I have following pandas df :
import pandas as pd
import numpy as np
pd_df = pd.DataFrame({'Qu1': ['apple', 'potato', 'cheese', 'banana', 'cheese', 'banana', 'cheese', 'potato', 'egg'],
'Qu2': ['sausage', 'banana', 'apple', 'apple', 'apple', np.nan, 'banana', 'banana', 'banana'],
'Qu3': ['apple', 'potato', 'sausage', 'cheese', 'cheese', 'potato', 'cheese', 'potato', 'egg']})
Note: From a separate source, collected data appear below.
/-- A header whose CRC passed: telemetry, the transitions of R106 that a header triggers, then the acknowledgement.  MODE = FAULT in
FAULT gives the cause HEADFAULT and leaves a RESTART under way alone.
[DEDUCED, unsafe: notes/assumptions/32] -/
def fecHeader (n mode : Nat) (synlock : Bool) (tlm : List Byte) (s : State) : State :=
  let s := fecTlm n tlm s
  let st := s.headState n
  let h := s.head n
  let stopping := h.queue.any (fun c => c.kind == K_STOP || c.kind == K_HEADRESET) ||
    (match h.out with | some c => c.kind == K_STOP || c.kind == K_HEADRESET | none => false)
  let s :=
    if mode = 5 then (if st = H_FAULT then s.wr (FECn_STAT_FCAUSE n) FC_HEADFAULT else headFault n FC_HEADFAULT s)
    else if st = H_CAL ∧ mode = 3 ∧ synlock then headEnter n H_SETTLE 0 s
    else if (st = H_SETTLE ∨ st = H_RUN) ∧ !synlock ∧ !stopping then
      let keep := h.queue.filter fun c => c.kind == K_GAIN || c.kind == K_TLMPAGE
      headEnter n H_CAL 0 (s.setHead n { h with queue := keep ++ [⟨K_RECAL, OP_CONFIG, 0, 0⟩, ⟨K_RECAL, OP_CAL, 0, 0⟩] })
    else s
  let h := s.head n
  let s :=
    if h.awaitIdle ∧ mode = 0 then
      headEnter n H_CONFIG 0 (s.setHead n { h with awaitIdle := false, queue := h.queue ++ startCmds s n K_RESTART })
    else s
  fecAck n (tlm.getD 0 0).toNat (tlm.getD 1 0).toNat s

/-- The port's link goes up or down (R42, R106). -/
def fecLink (n : Nat) (up : Bool) (s : State) : State :=
  if !up then (if s.headState n = H_IDLE then s else headFault n FC_LINK s)
  else if s.headState n = H_FAULT ∧ s.flag (FECn_CTRL_AUTOREC n) ∧ !sending s n then
    s.setHead n { s.head n with queue := [⟨K_RESTART, OP_RESET, 0, 0⟩] }
  else s

/-- CMDTO frame periods have passed at tick `t` since the outstanding command was sent (R103, R117). -/
def cmdDue (s : State) (n t : Nat) : Bool :=
  let h := s.head n
  h.out.isSome && !h.due && decide (h.sentAt + max (s.rd (FECn_CTRL_CMDTO n)) 1 * frameTicks ≤ t)

/-- The acknowledgement time-out of the outstanding command (R42, R103). -/
def fecTimeout (n : Nat) (s : State) : State :=
  let h := s.head n
  if s.rd (FECn_CTRL_RETRY n) ≤ h.resends then stopEnters n (headFault n FC_NOACK s)
  else s.setHead n { h with due := !h.lost, sentAt := s.ticks, resends := h.resends + 1 }

/-- The frame periods that count in a state of a head have passed at tick `t` (R106). -/
def sinceDue (s : State) (n st periods t : Nat) : Bool :=
  match (s.head n).since with
  | some w => s.headState n == st && decide (w + periods * frameTicks ≤ t)
  | none => false

/-- CALLIM frame periods in CAL; 0 is treated as 1 (R106, R117). -/
def calDue (s : State) (n t : Nat) : Bool :=
  sinceDue s n H_CAL (max (s.rd (FECn_TIMING_CALLIM n)) 1) t

/-- SETTLE frame periods in SETTLE (R106). -/
def settleDue (s : State) (n t : Nat) : Bool := sinceDue s n H_SETTLE (s.rd (FECn_TIMING_SETTLE n)) t

/-- CALLIM frame periods in CAL: CAL once more, with the count restarted, and FAULT the second time (R106). -/
def fecCalLimit (n : Nat) (s : State) : State :=
  let h := s.head n
  if h.calAgain then headFault n FC_CALFAIL s
  else s.setHead n { h with calAgain := true, since := some s.ticks, queue := h.queue ++ [⟨K_CALRETRY, OP_CAL, 0, 0⟩] }

/-- SETTLE frame periods in SETTLE: RUN is sent, unless a STOP or HEADRESET waits (R106). -/
def fecSettled (n : Nat) (s : State) : State :=
  let h := s.head n
  s.setHead n { h with since := none, queue := if stopWaits s n then h.queue else h.queue ++ [⟨K_SETTLE, OP_RUN, 0, 0⟩] }

/-- The oldest held command of a head has waited CALTO frame periods at tick `t`; 0 is treated as 1 (R111, R117). -/
def heldDue (s : State) (n t : Nat) : Bool :=
  match (s.head n).held with
  | x :: _ => decide (x.at_ + max (s.rd (FECn_TIMING_CALTO n)) 1 * frameTicks ≤ t)
  | [] => false

/-- The oldest held command of a head fails (R111). -/
def heldTimeout (n : Nat) (s : State) : State :=
  let h := s.head n
  match h.held with
  | [] => s
  | x :: rest =>
    failHeld n x ((s.setHead n { h with held := rest }).wr (FECn_STAT_HELD n) (s.rd (FECn_STAT_HELD n) - 1))
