/-- A disabled port stops decoding (R42). -/
def portStop (n : Nat) (s : State) : State :=
  let s := endSlots n 15 s
  let s := s.clear (SPn_SLOTMASK_CHG_PEND n)
  let s := s.setPort n { s.port n with
    stopping := false, recovering := false, hunt := 0, missing := 0, clapAt := none, clapSlots := 0, maskAt := none }
  if s.flag (SPn_STAT_LINK_UP n) then fecLink n false (s.clear (SPn_STAT_LINK_UP n)) else s

/-- A frame boundary: a port that stops does so here, and takes no further frame (R42).
[DEDUCED, unsafe: notes/assumptions/29] -/
def atBoundary (n : Nat) (next : State → State) (s : State) : State := if (s.port n).stopping then portStop n s else next s

/-- The link goes down after the fourth missing frame (R59, R63). -/
def linkDown (n : Nat) (s : State) : State :=
  let s := (s.clear (SPn_STAT_LINK_UP n)).raise (SPn_STAT_LINK_DOWN n)
  let s := logUnit 0x40 1 n n s
  let s := s.setPort n { s.port n with missing := 0, hunt := 0, recovering := true }
  fecLink n false (filterRestart n s)

/-- The link comes up (R63). -/
def linkUp (n : Nat) (s : State) : State :=
  fecLink n true ((s.setPort n { s.port n with hunt := 0, missing := 0 }).raise (SPn_STAT_LINK_UP n))

/-! ### Receive frames -/

/-- Code groups of a frame at the port's baud rate (R28). -/
def frameGroups (s : State) (n : Nat) : Nat := if s.flag (SPn_CTRL_BAUD n) then 3840 else 1920

/-- A receive frame as the port reads it from its code groups (R31). -/
structure LineFrame where
  /-- Code groups 2 to 79. -/
  header : List Byte
  crc : BitVec 16
  /-- The sample area, from code group 96. -/
  area : List Byte
  tfcnt : Byte
  /-- Code groups 0 and 1 are the SOF pair. -/
  sof : Bool
  codeErr : Bool
  drift : List Int

/-- The octet that a code group is taken for; zero where it is a code error. -/
def octetOf (o : Option LineOctet) : Byte := match o with | some x => x.octet | none => 0

/-- A frame decoded at the port's baud rate, with the running disparity after it.  A frame that does not follow on one received
takes the disparity of its first code group. [DEDUCED, unsafe: notes/assumptions/28] -/
def rxLine (s : State) (n : Nat) (f : RxFrame) : LineFrame × Bool :=
  let len := frameGroups s n
  let gs := f.groups.take len
  let fresh := gs.head? == some (BitVec.ofNat 10 (codeGroup true K28_5))
  let rd0 := match (s.port n).rxRd with | some rd => if f.inPlace then rd else fresh | none => fresh
  let (os, rd) := decodeLine rd0 gs
  let bs := os.map octetOf
  ({ header := (bs.drop 2).take 78, crc := (bs.getD 80 0).setWidth 16 <<< 8 ||| (bs.getD 81 0).setWidth 16,
     area := (bs.drop 96).take (len * 3 / 4), tfcnt := bs.getD (len - 1) 0,
     sof := os.take 2 == [some K28_5, some K27_7],
     codeErr := decide (gs.length < len) || os.any (·.isNone), drift := f.drift }, rd)

/-- A byte of the header by its code group (R31). -/
def rxByte (f : LineFrame) (i : Nat) : Nat := (f.header.getD (i - 2) 0).toNat

/-- The CRC of the frame passes (R31, R32). -/
def rxCrcOk (f : LineFrame) : Bool := crc16 f.header == f.crc

/-- FCNT as received. -/
def rxFcnt (f : LineFrame) : Nat := rxByte f 2 + 256 * rxByte f 3

/-- The mask switches at the first frame that echoes the pending one (R44); PENDING keeps its value.
[DEDUCED, unsafe: notes/assumptions/29] -/
def maskSwitch (n echo : Nat) (s : State) : State :=
  if s.flag (SPn_SLOTMASK_CHG_PEND n) && echo == s.rd (SPn_SLOTMASK_PENDING n) then
    let gone := s.rd (SPn_SLOTMASK_ACTIVE n) &&& (15 - echo)
    let s := s.setPort n { s.port n with maskAt := none }
    endSlots n gone ((s.wr (SPn_SLOTMASK_ACTIVE n) echo).clear (SPn_SLOTMASK_CHG_PEND n))
  else s

/-- A header whose CRC passed: the header registers, the round trip, the mask and FEC take it (R49, R51, R57). -/
def useHeader (n arr : Nat) (f : LineFrame) (s : State) : State :=
  let s := s.setReg (SPn_HDR n) (BitVec.ofNat 48
    (rxByte f 4 * 2 ^ 40 + rxByte f 5 * 2 ^ 32 + rxByte f 6 * 2 ^ 24 + rxByte f 10 * 2 ^ 16 + rxByte f 11 * 2 ^ 8 + rxByte f 12))
  let s := s.put (SPn_STAT_HEAD_LOCK n) (decide (128 ≤ rxByte f 6))
  let s :=
    if rxByte f 10 % 2 = 1 then
      match roundTrip s n arr (rxByte f 7) (rxByte f 8 + 256 * rxByte f 9) with
      | none => s
      | some r => if rttOk s n r then rttAccept n r s else rttDiscard n s
    else s
  let s := maskSwitch n (rxByte f 5 % 16) s
  fecHeader n (rxByte f 6 % 8) (decide (64 ≤ rxByte f 6 % 128)) (f.header.drop 14) s

/-- Ones of the I rail (true) or the Q rail of a D1 section (R40). -/
def railOnes (i : Bool) (area : List Byte) : Nat :=
  area.foldl (fun a b =>
    let v := b.toNat
    let v := if i then v / 2 else v
    a + v % 2 + v / 4 % 2 + v / 16 % 2 + v / 64 % 2) 0

/-- A D1 rail is stuck (R50). -/
def railStuck (ones total : Nat) : Bool := decide (1000 * ones < total) || decide (999 * total < 1000 * ones)

/-- Either rail of slot 0 is stuck. -/
def stuck (s : State) (n : Nat) (f : LineFrame) : Bool :=
  let total := 12 * frameSamples (slotRate (s.rd (SPn_CTRL_SLOTRATE n)) 0)
  let sec := section_ s n 0 f.area
  s.rd (SPn_CTRL_FMT n) == 0 && slotActive s n 0 && (railStuck (railOnes true sec) total || railStuck (railOnes false sec) total)

/-- The priority under which a frame is muted; 0 where it is not (R47). -/
def mutePriority (s : State) (n : Nat) (ebErr : Bool) (f : LineFrame) : Nat :=
  if f.codeErr || f.tfcnt.toNat != rxByte f 2 || ebErr then 2
  else if !rxCrcOk f then 3
  else if rxByte f 4 ≠ 1 then 4
  else if rxFcnt f ≠ s.rd (SPn_FCNT_EXPECT n) then 5
  else if rxByte f 5 % 16 ≠ s.rd (SPn_SLOTMASK_ACTIVE n) ∨ rxByte f 11 ≠ s.rd (SPn_CTRL_SLOTRATE n) ∨
      rxByte f 12 % 4 ≠ s.rd (SPn_CTRL_FMT n) then 6
  else if stuck s n f then 7
  else if s.flag (SPn_STAT_DELAY_FAULT n) || s.flag (SPn_STAT_DLY_SETTLE n) then 8
  else 0

/-- The samples by which a recovered stream rejoins its true times: the difference of the Slates in samples, to the
nearest (R64). -/
def rejoin (fs : Nat) (slate96 extrapolated : Nat) : Int :=
  (2 * ((slate96 : Int) - extrapolated) * fs + 2 ^ 96) / (2 ^ 97 : Nat)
I'd like to implement where()
on two columns only Qu1
and Qu2
and keep the rest
original stackoverflow question
, so I created pd1
pd1 = pd_df.where(pd_df.apply(lambda x: x.map(x.value_counts()))>=2,
"other")[['Qu1', 'Qu2']]
Then I added a rest of pd_df
,pd_df['Qu3']
to pd1
pd1['Qu3'] = pd_df['Qu3']
pd_df = []
My question is : Originally I want to execute where()
on part of df
and keep rest of columns as is, so could the code above be dangerous for large dataset ? Can I harm the original data this way ? If yes what the best way to do it ?
Thanks a lot !